TASK
I would like the number of lines in the data that contain the word "ptStart". Please give that number alone.

___ LISTED RECORDS ___

-- ==== Sys2Proof/Tests/Slice0.lean ====
section
/-! SUPPORT. Tests. First the decoder on words written out from 30_encoding.md, then the smoke tests of WellFormed, then one-step
tests whose expected values stand in the spec (the rule or the vector is named), then for each statement with hypotheses a witness
that meets them. -/

namespace Sys2Proof.Machine.Tests

open Sys2Proof Sys2Proof.Machine

/-! ## Small states -/

/-- An idle block with three operands written. -/
def ready (a b m : Word) : State := { State.reset with regs := { Regs.reset with opa := a, opb := b, opm := m } }

/-- A block that runs a command, with the given engine. -/
def running (c : Engine) : State := { State.reset with regs := { Regs.reset with busy := true }, engine := c }

/-- The state with the given coming host operations. -/
def hosting (ops : List HostOp) (s : State) : State := s.withScript ops

/-- The engine inside the exponentiator's loop. -/
def looping (acc b : DWord) (e m : Word) (ret : RetTo) : Engine :=
  { Engine.reset with state := .mpLoop, mpAcc := acc, mpB := b, mpE := e, mpM := m, mpRet := ret }

/-- The witness engine on `n = d · 2^r + 1`, at base `i`. -/
def testingAt (st : EngState) (n d : Word) (r : BitVec 5) (i : BitVec 2) : Engine :=
  { Engine.reset with state := st, ptN := n, ptD := d, ptR := r, ptI := i }

/-- A write at a word index. -/
def wr (a : BitVec 4) (v : Word) : HostOp := .access { we := true, addr := a, data := v } none

/-! ## Decoding: words written out from 30_encoding.md R80 to R84 -/

theorem test_decode_modpow : decodeWord (0b0000000000000000000000000000#28 ++ 0b0001#4) = .ok .modpow := by decide

theorem test_decode_isprime : decodeWord (0b0000000000000000000000000000#28 ++ 0b0010#4) = .ok .isprime := by decide

theorem test_decode_opcode_zero : decodeWord (0b0000000000000000000000000000#28 ++ 0b0000#4) = .error .badOpcode := by decide

theorem test_decode_opcode_three : decodeWord (0b0000000000000000000000000000#28 ++ 0b0011#4) = .error .badOpcode := by decide

theorem test_decode_opcode_fifteen : decodeWord (0b0000000000000000000000000000#28 ++ 0b1111#4) = .error .badOpcode := by decide

/-- The reserved bits are tested before the opcode (R84, R103). -/
theorem test_decode_reserved_bits :
    decodeWord (0b0000000000000000000000000001#28 ++ 0b0000#4) = .error .rsvdBits ∧
    decodeWord (0b1000000000000000000000000000#28 ++ 0b0001#4) = .error .rsvdBits := by decide

/-- The bytes of the two words, lowest address first (20_memory.md R64). -/
theorem test_decode_bytes :
    decodeBytes [0x01#8, 0x00#8, 0x00#8, 0x00#8] = .ok .modpow ∧ decodeBytes [0x02#8, 0x00#8, 0x00#8, 0x00#8] = .ok .isprime ∧
    decodeBytes [0x00#8, 0x00#8, 0x00#8, 0x01#8] = .error (.word .rsvdBits) ∧ decodeBytes [0x01#8] = .error .notOneWord := by
  decide

theorem test_decode_table_words :
    decodeTableWord 32 1 = some .modpow ∧ decodeTableWord 32 2 = some .isprime ∧ decodeTableWord 32 3 = none ∧
    decodeTableWord 32 0x10001 = none ∧ decodeTableWord 8 1 = some .modpow := by decide

/-! ## WellFormed smoke -/

/-- A command word has no operand: there is no ill-formed command (30_encoding.md R83). -/
theorem test_wellFormed_commands : Instr.wellFormed .modpow = true ∧ Instr.wellFormed .isprime = true := by decide

/-- 30_encoding.md R86: a value of `2^32` is out of range. -/
theorem test_wellFormed_value :
    (ScriptLine.wr (.named .opa) 0xFFFFFFFF).wellFormed = true ∧ (ScriptLine.wr (.named .opa) 0x100000000).wellFormed = false := by
  decide

/-- 00_scope.md R10: a literal offset is a multiple of 4 in `[0x00, 0x3C]`. -/
theorem test_wellFormed_offset :
    (ScriptLine.rd (.literal 0x3C) "t").wellFormed = true ∧ (ScriptLine.rd (.literal 0x02) "t").wellFormed = false ∧
    (ScriptLine.wr (.literal 0x40) 0).wellFormed = false ∧ (ScriptLine.wr (.literal 0x41) 0).wellFormed = false := by decide

/-- Each literal of a pseudo-instruction is checked. -/
theorem test_wellFormed_items :
    (ScriptItem.modpow 0x100000000 0 1).wellFormed = false ∧ (ScriptItem.modpow 0 0x100000000 1).wellFormed = false ∧
    (ScriptItem.modpow 0 0 0x100000000).wellFormed = false ∧ (ScriptItem.isprime 0x100000000).wellFormed = false ∧
    (ScriptItem.wait (.literal 0x40) 1 1).wellFormed = false ∧ (ScriptItem.wait (.named .status) 0x100000000 1).wellFormed = false ∧
    (ScriptItem.wait (.named .status) 1 0x100000000).wellFormed = false ∧
    (ScriptItem.line (.wr (.literal 0x02) 0)).wellFormed = false := by decide

theorem test_assemble_refuses_ill_formed :
    assemble [.enIrq, .isprime 0x100000000] = none ∧
    assemble [.isprime 7] = some [wr 0x4#4 7#32, wr 0x3#4 2#32] := by decide

/-! ## Commands: dispatch vectors of 95_test_vectors.md section 2.3 -/

/-- D13: MODPOW with `OPM = 1` is accepted, `STATUS = 0x00000001`. D8: with `OPM = 0` it is rejected, `STATUS = 0x00000036`. -/
theorem test_modpow_dispatch :
    (nextOf? (exec .modpow (ready 0 0 1))).map (fun t => (busRead 0x2#4 t, t.engine.state)) = some (0x00000001#32, .mpStart) ∧
    (nextOf? (exec .modpow (ready 0 0 0))).map (fun t => (busRead 0x2#4 t, t.engine.state)) = some (0x00000036#32, .idle) := by
  decide

/-- D12: ISPRIME with `OPA = 2` is accepted, and `OPM` is not read. D10: with `OPA = 0` it is rejected, `STATUS = 0x00000046`. -/
theorem test_isprime_dispatch :
    (nextOf? (exec .isprime (ready 2 0 0))).map (fun t => (busRead 0x2#4 t, t.engine.state, t.engine.ptN)) =
      some (0x00000001#32, .ptStart, 2#32) ∧
    (nextOf? (exec .isprime (ready 0 0 0))).map (fun t => (busRead 0x2#4 t, t.engine.state)) = some (0x00000046#32, .idle) := by
  decide

/-- The host's fetch hook: the first step after reset runs the command word (its operands are still 0, so it is rejected). -/
theorem test_first_step_runs_the_word :
    (nextOf? (step (State.reset.withFetchWord 32 1))).map (busRead 0x2#4) = some 0x00000036#32 ∧
    (nextOf? (step (State.reset.withFetchWord 32 2))).map (busRead 0x2#4) = some 0x00000046#32 := by
  decide

/-! ## Engine steps: the worked examples of 41_modpow.md R133 and 42_isprime.md R176 -/

/-- R133. Step 1; step 4, where the fold uses the old base; step 6, with `RESULT = 445`, `STATUS = 2`, `INFO = 0`. -/
theorem test_modpow_engine_steps :
    (nextOf? (engineStep (running { Engine.reset with state := .mpStart, wA := 4#32, wE := 13#32, wM := 497#32 }))).map
      (fun t => (t.engine.mpAcc, t.engine.mpB, t.engine.mpE, t.engine.state)) = some (1#64, 4#64, 13#32, .mpLoop) ∧
    (nextOf? (engineStep (running (looping 4 256 3 497 .host)))).map
      (fun t => (t.engine.mpAcc, t.engine.mpB, t.engine.mpE)) = some (30#64, 429#64, 1#32) ∧
    (nextOf? (engineStep (running (looping 445 151 0 497 .host)))).map
      (fun t => (busRead 0x7#4 t, busRead 0x2#4 t, busRead 0xA#4 t)) = some (445#32, 2#32, 0#32) := by
  decide

/-- R176. Step 1; step 6, the call `modpow(2, 1, 9)`; step 9, where 2 is neither 1 nor 8; step 19, where 7 is not 8; step 20 and the
end state, with `RESULT = 0`, `STATUS = 2`, `INFO = 0x13`, `WITNESS = 2`, `DREG = 1`, `RREG = 3`. -/
theorem test_isprime_engine_steps :
    (nextOf? (engineStep (running { Engine.reset with state := .ptStart, ptN := 9#32 }))).map
      (fun t => (t.engine.ptD, t.engine.ptR, t.engine.state)) = some (8#32, 0#5, .ptDecomp) ∧
    (nextOf? (engineStep (running (testingAt .ptBase 9 1 3 0)))).map
      (fun t => (t.engine.mpB, t.engine.mpE, t.engine.mpM, t.engine.mpRet, t.engine.state)) =
        some (2#64, 1#32, 9#32, .ptPowret, .mpLoop) ∧
    (nextOf? (engineStep (running { testingAt .ptPowret 9 1 3 0 with mpRes := 2#32 }))).map
      (fun t => (t.engine.ptM, t.engine.ptJ, t.engine.state)) = some (2#32, 0#5, .ptSq) ∧
    (nextOf? (engineStep (running { testingAt .ptSqret 9 1 3 0 with ptJ := 1#5, mpRes := 7#32 }))).map
      (fun t => (t.engine.ptM, t.engine.ptJ, t.engine.state)) = some (7#32, 2#5, .ptSq) ∧
    (nextOf? (engineStep (running { testingAt .ptSq 9 1 3 0 with ptJ := 2#5, ptM := 7#32 }))).map
      (fun t => (busRead 0x7#4 t, busRead 0x2#4 t, busRead 0xA#4 t, busRead 0xB#4 t, busRead 0x8#4 t, busRead 0x9#4 t)) =
        some (0#32, 2#32, 0x13#32, 2#32, 1#32, 3#32) := by
  exact ⟨by decide, by decide, by decide, by decide, by decide⟩

/-! ## Witnesses: for each statement with hypotheses, states and operands that meet them together -/

theorem witness_ByteLanesRoundTrip : ([] : List Byte).length ≠ 4 ∧ [0#8, 0#8, 0#8, 0#8, 0#8].length ≠ 4 ∧ 0 < 4 ∧ 3 < 4 := by decide

/-- Each clause, at the ends of its range of words and operands. -/
theorem witness_CommandWriteClassifiesEveryWord :
    (running Engine.reset).regs.busy = true ∧ (ready 0 0 0).regs.busy = false ∧
    16 ≤ (16#32).toNat ∧ 16 ≤ (0xFFFFFFFF#32).toNat ∧ ((0#32).toNat = 0) ∧ (3 ≤ (3#32).toNat ∧ (15#32).toNat ≤ 15) ∧
    (ready 0 0 0).regs.opm.toNat = 0 ∧ 1 ≤ (ready 0 0 1).regs.opm.toNat ∧ 1 ≤ (ready 0 0 0xFFFFFFFF).regs.opm.toNat ∧
    (ready 1 0 0).regs.opa.toNat < 2 ∧ 2 ≤ (ready 2 0 0).regs.opa.toNat ∧ 2 ≤ (ready 0xFFFFFFFF 0 0).regs.opa.toNat := by
  decide

theorem witness_ModpowIsAccepted :
    ((ready 4 13 497).regs.busy = false ∧ 1 ≤ (ready 4 13 497).regs.opm.toNat) ∧
    ((ready 0 0 1).regs.busy = false ∧ 1 ≤ (ready 0 0 1).regs.opm.toNat) := by decide

theorem witness_IsprimeIsAccepted :
    ((ready 9 0 0).regs.busy = false ∧ 2 ≤ (ready 9 0 0).regs.opa.toNat) ∧
    ((ready 2 0 0).regs.busy = false ∧ 2 ≤ (ready 2 0 0).regs.opa.toNat) := by decide

theorem witness_BadOperandTakesRejection :
    ((ready 5 0 0).regs.busy = false ∧ (ready 5 0 0).regs.opm.toNat = 0) ∧
    ((ready 1 0 0).regs.busy = false ∧ (ready 1 0 0).regs.opa.toNat < 2) ∧ (ready 0 0 0).regs.opa.toNat < 2 := by decide

/-- Each clause, at the ends of its range: reserved bits (16, `2^32 - 1`), and opcodes 0, 3 and 15. -/
theorem witness_BadWordTakesRejection :
    (ready 0 0 0).regs.busy = false ∧ (16#32).toNat / 16 ≠ 0 ∧ (0xFFFFFFFF#32).toNat / 16 ≠ 0 ∧
    ((0#32).toNat / 16 = 0 ∧ (0#32).toNat % 16 ≠ 1 ∧ (0#32).toNat % 16 ≠ 2) ∧
    ((3#32).toNat / 16 = 0 ∧ (3#32).toNat % 16 ≠ 1 ∧ (3#32).toNat % 16 ≠ 2) ∧
    ((15#32).toNat / 16 = 0 ∧ (15#32).toNat % 16 ≠ 1 ∧ (15#32).toNat % 16 ≠ 2) := by decide

theorem witness_CommandWhileBusyOnlySetsOvr : (running (looping 1 2 3 5 .host)).regs.busy = true := by decide

/-- A word that decodes, and, with a name, one that does not. -/
theorem witness_StepRunsDecodedCommand :
    (hosting [wr 0x3#4 1#32] (ready 4 13 497)).env.host =
      .access { we := true, addr := RegName.cmd.index, data := 1#32 } none :: [] ∧ decodeWord 1#32 = .ok .modpow ∧
    (hosting [.access { we := true, addr := 0x3#4, data := 3#32 } (some "t")] (ready 4 13 497)).env.host =
      .access { we := true, addr := RegName.cmd.index, data := 3#32 } (some "t") :: [] := by decide

theorem witness_FetchWordRunsExactly : decodeTableWord 32 1 = some .modpow ∧ decodeTableWord 32 2 = some .isprime := by decide

/-- The last step of MODPOW while the host writes `CMD`, and while it writes `STATUS`. -/
theorem witness_CompletionCycleOrdersAccessFirst :
    let s := hosting [wr 0x3#4 1#32] (running (looping 445 151 0 497 .host))
    let s' := hosting [wr 0x2#4 0xE#32] (running (looping 445 151 0 497 .host))
    (s.regs.busy = true ∧ engineTurn s = true ∧ ∃ n c, coreStep s.engine = .next (n, some c)) ∧
    (s'.regs.busy = true ∧ engineTurn s' = true ∧ ∃ n c, coreStep s'.engine = .next (n, some c)) :=
  ⟨⟨rfl, rfl, _, _, rfl⟩, ⟨rfl, rfl, _, _, rfl⟩⟩

theorem inv_of_ready (a b m : Word) : (ready a b m).Inv := ⟨by simp [ready, State.reset, Regs.reset, Engine.reset],
  ⟨by simp [ready, State.reset, Regs.reset], by simp [ready, State.reset, Regs.reset]⟩, trivial⟩

theorem inv_of_running {c : Engine} (hc : c.state ≠ .idle) (h : c.Inv) : (running c).Inv :=
  ⟨by simp [running, Regs.reset, hc], ⟨by simp [running, Regs.reset], by simp [running, Regs.reset]⟩, h⟩

theorem witness_AcceptingCycleTakesNoEngineStep :
    let s := hosting [.access { we := true, addr := RegName.cmd.index, data := encode .modpow } none] (ready 4 13 497)
    let s' := hosting [.access { we := true, addr := RegName.cmd.index, data := encode .isprime } none] (ready 2 0 0)
    (s.Inv ∧ s.regs.busy = false ∧ 1 ≤ s.regs.opm.toNat) ∧ (s'.Inv ∧ s'.regs.busy = false ∧ 2 ≤ s'.regs.opa.toNat) :=
  ⟨⟨inv_of_ready 4 13 497, by decide, by decide⟩, ⟨inv_of_ready 2 0 0, by decide, by decide⟩⟩

/-- Widths 1, 2 and 8; addresses 1 and 2; one byte; the address just above the window, for a load and for a store of four bytes; and
the ends of the index range. -/
theorem witness_MappedAccessesTranslate :
    (1 ≠ 4 ∧ 2 ≠ 4 ∧ 8 ≠ 4) ∧ (1 % 4 ≠ 0 ∧ 2 % 4 ≠ 0) ∧ [0#8].length ≠ 4 ∧ [0#8, 0#8, 0#8, 0#8].length = 4 ∧
    ((Config.baseAddr + 64) % 4 = 0 ∧ Config.baseAddr + 64 ≤ Config.baseAddr + 64) ∧ (0x0#4).toNat = 0 ∧ (0xF#4).toNat = 15 := by
  refine ⟨by decide, by decide, by decide, by decide, ⟨?_, le_rfl⟩, rfl, rfl⟩
  simp only [Config.baseAddr, Config.windowBytes]
  omega

theorem witness_ReadsReturnEachRegister : 0xC ≤ (0xC#4).toNat ∧ 0xC ≤ (0xF#4).toNat := by decide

___

TASK SOLUTION
2